[Collected data entries]
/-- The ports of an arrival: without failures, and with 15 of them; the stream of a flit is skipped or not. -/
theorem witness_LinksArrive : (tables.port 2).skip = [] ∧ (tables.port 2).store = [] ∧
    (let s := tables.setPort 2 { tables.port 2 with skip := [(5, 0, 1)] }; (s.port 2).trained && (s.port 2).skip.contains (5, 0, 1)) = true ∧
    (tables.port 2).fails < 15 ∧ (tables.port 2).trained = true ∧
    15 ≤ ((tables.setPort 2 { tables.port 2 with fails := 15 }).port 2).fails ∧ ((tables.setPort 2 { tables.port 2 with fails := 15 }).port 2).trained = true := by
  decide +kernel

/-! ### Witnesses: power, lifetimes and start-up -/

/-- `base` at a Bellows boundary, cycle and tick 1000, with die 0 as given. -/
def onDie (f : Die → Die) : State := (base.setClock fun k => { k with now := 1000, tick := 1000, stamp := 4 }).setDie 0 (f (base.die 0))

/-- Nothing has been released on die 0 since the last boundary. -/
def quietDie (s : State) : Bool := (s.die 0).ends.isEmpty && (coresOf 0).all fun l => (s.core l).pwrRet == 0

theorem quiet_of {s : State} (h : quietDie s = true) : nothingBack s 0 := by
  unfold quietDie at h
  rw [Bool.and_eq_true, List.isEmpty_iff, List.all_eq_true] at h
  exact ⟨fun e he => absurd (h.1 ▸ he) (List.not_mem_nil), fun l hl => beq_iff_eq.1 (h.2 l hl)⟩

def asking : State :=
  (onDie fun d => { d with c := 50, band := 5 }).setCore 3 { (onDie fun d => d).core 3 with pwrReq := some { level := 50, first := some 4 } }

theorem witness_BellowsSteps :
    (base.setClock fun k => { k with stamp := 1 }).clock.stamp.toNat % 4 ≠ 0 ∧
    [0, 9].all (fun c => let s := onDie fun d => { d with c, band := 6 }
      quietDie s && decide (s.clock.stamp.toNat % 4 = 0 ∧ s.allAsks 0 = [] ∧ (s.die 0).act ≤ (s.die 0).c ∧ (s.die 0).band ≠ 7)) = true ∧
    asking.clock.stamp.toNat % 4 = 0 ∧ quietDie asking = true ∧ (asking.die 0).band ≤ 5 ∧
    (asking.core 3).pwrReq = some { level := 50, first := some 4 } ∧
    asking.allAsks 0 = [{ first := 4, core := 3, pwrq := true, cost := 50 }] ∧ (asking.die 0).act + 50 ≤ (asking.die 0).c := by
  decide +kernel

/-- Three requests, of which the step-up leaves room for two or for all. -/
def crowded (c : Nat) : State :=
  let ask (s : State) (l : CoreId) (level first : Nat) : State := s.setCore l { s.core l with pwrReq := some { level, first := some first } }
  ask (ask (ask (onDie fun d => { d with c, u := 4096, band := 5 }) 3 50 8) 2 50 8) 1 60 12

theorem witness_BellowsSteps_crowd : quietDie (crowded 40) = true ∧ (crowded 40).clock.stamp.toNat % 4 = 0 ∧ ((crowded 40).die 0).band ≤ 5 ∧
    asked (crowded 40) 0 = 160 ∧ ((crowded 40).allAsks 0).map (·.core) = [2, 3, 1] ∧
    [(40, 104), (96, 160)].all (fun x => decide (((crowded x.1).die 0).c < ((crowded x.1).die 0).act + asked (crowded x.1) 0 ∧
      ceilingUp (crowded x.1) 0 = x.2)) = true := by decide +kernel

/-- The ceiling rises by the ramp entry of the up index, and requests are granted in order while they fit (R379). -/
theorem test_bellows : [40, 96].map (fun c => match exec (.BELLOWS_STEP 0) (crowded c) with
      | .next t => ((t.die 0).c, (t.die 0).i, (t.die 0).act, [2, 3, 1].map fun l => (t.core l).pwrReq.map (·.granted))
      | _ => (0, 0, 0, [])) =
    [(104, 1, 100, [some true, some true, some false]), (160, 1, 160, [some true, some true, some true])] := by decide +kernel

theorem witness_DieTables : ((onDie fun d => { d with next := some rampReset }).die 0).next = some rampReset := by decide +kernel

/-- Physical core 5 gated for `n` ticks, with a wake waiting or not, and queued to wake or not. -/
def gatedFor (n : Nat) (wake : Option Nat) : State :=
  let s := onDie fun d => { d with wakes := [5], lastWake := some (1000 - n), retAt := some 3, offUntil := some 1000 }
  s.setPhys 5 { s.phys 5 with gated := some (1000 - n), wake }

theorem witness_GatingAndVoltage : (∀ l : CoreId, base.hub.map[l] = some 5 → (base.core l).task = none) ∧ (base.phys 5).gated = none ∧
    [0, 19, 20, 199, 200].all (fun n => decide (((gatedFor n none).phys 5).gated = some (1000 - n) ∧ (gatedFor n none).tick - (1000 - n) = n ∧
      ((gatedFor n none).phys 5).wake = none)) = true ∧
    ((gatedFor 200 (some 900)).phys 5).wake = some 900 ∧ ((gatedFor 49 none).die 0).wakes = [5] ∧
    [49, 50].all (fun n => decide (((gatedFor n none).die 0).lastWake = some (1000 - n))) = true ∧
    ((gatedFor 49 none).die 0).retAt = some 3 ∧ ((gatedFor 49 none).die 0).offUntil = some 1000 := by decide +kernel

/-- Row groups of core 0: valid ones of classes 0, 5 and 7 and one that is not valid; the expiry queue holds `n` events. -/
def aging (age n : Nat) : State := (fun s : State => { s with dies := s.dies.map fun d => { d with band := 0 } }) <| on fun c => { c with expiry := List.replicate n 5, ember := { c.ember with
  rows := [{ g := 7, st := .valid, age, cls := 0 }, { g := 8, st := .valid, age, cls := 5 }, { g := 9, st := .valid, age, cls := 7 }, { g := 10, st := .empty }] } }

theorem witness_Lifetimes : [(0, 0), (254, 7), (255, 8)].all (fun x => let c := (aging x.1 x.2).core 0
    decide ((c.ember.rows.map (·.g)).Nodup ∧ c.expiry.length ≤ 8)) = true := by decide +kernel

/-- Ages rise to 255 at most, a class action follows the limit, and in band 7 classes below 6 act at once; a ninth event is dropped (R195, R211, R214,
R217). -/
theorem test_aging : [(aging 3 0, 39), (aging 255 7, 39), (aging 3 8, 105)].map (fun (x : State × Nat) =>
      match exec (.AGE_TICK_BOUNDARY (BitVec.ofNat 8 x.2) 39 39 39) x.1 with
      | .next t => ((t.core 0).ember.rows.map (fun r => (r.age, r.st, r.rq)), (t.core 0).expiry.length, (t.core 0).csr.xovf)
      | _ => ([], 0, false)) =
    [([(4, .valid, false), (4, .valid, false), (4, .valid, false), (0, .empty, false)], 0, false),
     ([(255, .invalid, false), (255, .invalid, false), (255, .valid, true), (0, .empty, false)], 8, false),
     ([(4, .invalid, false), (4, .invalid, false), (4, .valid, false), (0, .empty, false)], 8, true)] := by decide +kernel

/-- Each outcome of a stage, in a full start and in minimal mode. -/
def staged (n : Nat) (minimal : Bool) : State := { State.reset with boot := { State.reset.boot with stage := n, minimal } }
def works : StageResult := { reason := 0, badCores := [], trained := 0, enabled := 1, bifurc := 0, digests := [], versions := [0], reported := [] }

REQUIRED WORK
Restate word for word only the lines running from the beginning of the data to the line holding "unfold quietDie at h", both included.

ANSWER TO THIS PROBLEM
/-- The ports of an arrival: without failures, and with 15 of them; the stream of a flit is skipped or not. -/
theorem witness_LinksArrive : (tables.port 2).skip = [] ∧ (tables.port 2).store = [] ∧
    (let s := tables.setPort 2 { tables.port 2 with skip := [(5, 0, 1)] }; (s.port 2).trained && (s.port 2).skip.contains (5, 0, 1)) = true ∧
    (tables.port 2).fails < 15 ∧ (tables.port 2).trained = true ∧
    15 ≤ ((tables.setPort 2 { tables.port 2 with fails := 15 }).port 2).fails ∧ ((tables.setPort 2 { tables.port 2 with fails := 15 }).port 2).trained = true := by
  decide +kernel

/-! ### Witnesses: power, lifetimes and start-up -/

/-- `base` at a Bellows boundary, cycle and tick 1000, with die 0 as given. -/
def onDie (f : Die → Die) : State := (base.setClock fun k => { k with now := 1000, tick := 1000, stamp := 4 }).setDie 0 (f (base.die 0))

/-- Nothing has been released on die 0 since the last boundary. -/
def quietDie (s : State) : Bool := (s.die 0).ends.isEmpty && (coresOf 0).all fun l => (s.core l).pwrRet == 0

theorem quiet_of {s : State} (h : quietDie s = true) : nothingBack s 0 := by
  unfold quietDie at h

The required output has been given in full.